- _Work order_:
For the listing below, output exactly the lines from the line with "at byte i. -/" up to and including the line with "def imgEntry (img", and no other lines.

- _Information_:
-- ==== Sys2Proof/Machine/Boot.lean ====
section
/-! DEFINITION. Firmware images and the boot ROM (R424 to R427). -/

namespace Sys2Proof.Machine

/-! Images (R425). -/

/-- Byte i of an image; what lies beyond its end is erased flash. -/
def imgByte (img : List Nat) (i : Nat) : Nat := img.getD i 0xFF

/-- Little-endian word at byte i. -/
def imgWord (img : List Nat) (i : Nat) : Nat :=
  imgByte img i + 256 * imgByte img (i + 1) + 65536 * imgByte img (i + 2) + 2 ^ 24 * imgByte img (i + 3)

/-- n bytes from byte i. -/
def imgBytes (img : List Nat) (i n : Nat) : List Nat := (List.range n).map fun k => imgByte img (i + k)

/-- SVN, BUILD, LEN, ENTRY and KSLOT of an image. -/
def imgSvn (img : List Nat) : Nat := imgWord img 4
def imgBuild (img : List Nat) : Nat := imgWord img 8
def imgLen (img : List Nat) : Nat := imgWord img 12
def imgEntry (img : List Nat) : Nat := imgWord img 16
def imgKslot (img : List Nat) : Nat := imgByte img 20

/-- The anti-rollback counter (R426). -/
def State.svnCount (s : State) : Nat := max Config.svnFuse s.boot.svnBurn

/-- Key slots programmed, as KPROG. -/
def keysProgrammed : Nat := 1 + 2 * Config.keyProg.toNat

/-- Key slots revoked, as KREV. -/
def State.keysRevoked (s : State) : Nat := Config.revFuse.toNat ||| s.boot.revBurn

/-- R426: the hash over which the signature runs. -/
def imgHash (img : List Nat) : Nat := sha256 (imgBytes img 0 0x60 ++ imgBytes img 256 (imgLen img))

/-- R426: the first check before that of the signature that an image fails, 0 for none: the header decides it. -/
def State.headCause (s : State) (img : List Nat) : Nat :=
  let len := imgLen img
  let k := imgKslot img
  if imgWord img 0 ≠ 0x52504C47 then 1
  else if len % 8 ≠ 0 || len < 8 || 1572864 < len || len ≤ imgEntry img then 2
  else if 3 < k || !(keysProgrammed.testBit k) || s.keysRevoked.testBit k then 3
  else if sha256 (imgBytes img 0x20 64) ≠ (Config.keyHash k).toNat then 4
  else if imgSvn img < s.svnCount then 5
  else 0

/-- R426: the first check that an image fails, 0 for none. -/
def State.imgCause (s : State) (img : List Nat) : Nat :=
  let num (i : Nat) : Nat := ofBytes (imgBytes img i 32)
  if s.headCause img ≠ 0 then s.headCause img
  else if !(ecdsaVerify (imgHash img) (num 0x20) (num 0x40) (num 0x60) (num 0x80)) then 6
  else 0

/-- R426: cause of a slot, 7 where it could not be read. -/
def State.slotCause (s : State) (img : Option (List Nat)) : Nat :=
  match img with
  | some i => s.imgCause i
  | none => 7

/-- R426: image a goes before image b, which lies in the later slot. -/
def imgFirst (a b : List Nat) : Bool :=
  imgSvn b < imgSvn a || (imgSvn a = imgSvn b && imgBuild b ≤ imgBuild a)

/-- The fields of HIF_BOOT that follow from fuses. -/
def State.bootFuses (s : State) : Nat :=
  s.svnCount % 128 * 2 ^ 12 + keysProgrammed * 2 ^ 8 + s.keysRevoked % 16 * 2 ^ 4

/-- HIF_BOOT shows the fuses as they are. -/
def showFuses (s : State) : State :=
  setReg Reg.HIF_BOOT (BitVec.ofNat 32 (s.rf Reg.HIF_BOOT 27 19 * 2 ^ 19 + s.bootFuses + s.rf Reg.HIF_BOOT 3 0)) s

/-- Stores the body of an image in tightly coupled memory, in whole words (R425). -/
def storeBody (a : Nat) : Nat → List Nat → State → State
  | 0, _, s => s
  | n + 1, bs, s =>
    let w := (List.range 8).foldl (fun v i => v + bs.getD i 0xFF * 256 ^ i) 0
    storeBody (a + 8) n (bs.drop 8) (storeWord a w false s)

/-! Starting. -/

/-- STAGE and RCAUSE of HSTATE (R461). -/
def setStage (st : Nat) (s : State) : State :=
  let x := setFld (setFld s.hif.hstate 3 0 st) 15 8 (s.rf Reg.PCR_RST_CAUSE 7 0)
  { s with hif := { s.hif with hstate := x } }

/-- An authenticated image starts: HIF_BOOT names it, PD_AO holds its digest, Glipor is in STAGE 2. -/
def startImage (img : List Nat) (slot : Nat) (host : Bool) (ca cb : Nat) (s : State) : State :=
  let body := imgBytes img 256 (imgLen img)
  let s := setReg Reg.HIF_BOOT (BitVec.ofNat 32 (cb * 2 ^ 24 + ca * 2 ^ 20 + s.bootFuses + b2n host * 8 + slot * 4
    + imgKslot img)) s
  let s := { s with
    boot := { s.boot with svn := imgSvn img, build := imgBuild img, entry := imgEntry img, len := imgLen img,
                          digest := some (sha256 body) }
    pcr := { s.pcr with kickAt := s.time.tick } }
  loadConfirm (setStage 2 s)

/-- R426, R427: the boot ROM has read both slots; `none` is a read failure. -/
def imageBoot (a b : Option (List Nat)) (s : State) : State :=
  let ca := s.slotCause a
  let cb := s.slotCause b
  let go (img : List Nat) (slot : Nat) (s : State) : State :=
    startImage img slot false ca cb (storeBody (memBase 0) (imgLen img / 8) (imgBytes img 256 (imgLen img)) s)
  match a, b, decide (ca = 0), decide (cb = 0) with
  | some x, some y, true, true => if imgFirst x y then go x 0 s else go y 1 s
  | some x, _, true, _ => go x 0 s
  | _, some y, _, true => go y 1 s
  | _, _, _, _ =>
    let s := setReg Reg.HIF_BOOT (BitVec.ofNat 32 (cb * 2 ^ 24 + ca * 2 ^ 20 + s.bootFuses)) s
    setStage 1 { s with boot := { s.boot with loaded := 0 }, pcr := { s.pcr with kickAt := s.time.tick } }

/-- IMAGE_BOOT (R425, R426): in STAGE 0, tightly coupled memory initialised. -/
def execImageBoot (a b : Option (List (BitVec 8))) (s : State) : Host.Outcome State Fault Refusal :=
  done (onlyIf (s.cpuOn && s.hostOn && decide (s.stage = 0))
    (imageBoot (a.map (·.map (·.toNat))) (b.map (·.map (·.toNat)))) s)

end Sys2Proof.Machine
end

- _Completed exercise_:
/-- Little-endian word at byte i. -/
def imgWord (img : List Nat) (i : Nat) : Nat :=
  imgByte img i + 256 * imgByte img (i + 1) + 65536 * imgByte img (i + 2) + 2 ^ 24 * imgByte img (i + 3)

/-- n bytes from byte i. -/
def imgBytes (img : List Nat) (i n : Nat) : List Nat := (List.range n).map fun k => imgByte img (i + k)

/-- SVN, BUILD, LEN, ENTRY and KSLOT of an image. -/
def imgSvn (img : List Nat) : Nat := imgWord img 4
def imgBuild (img : List Nat) : Nat := imgWord img 8
def imgLen (img : List Nat) : Nat := imgWord img 12
def imgEntry (img : List Nat) : Nat := imgWord img 16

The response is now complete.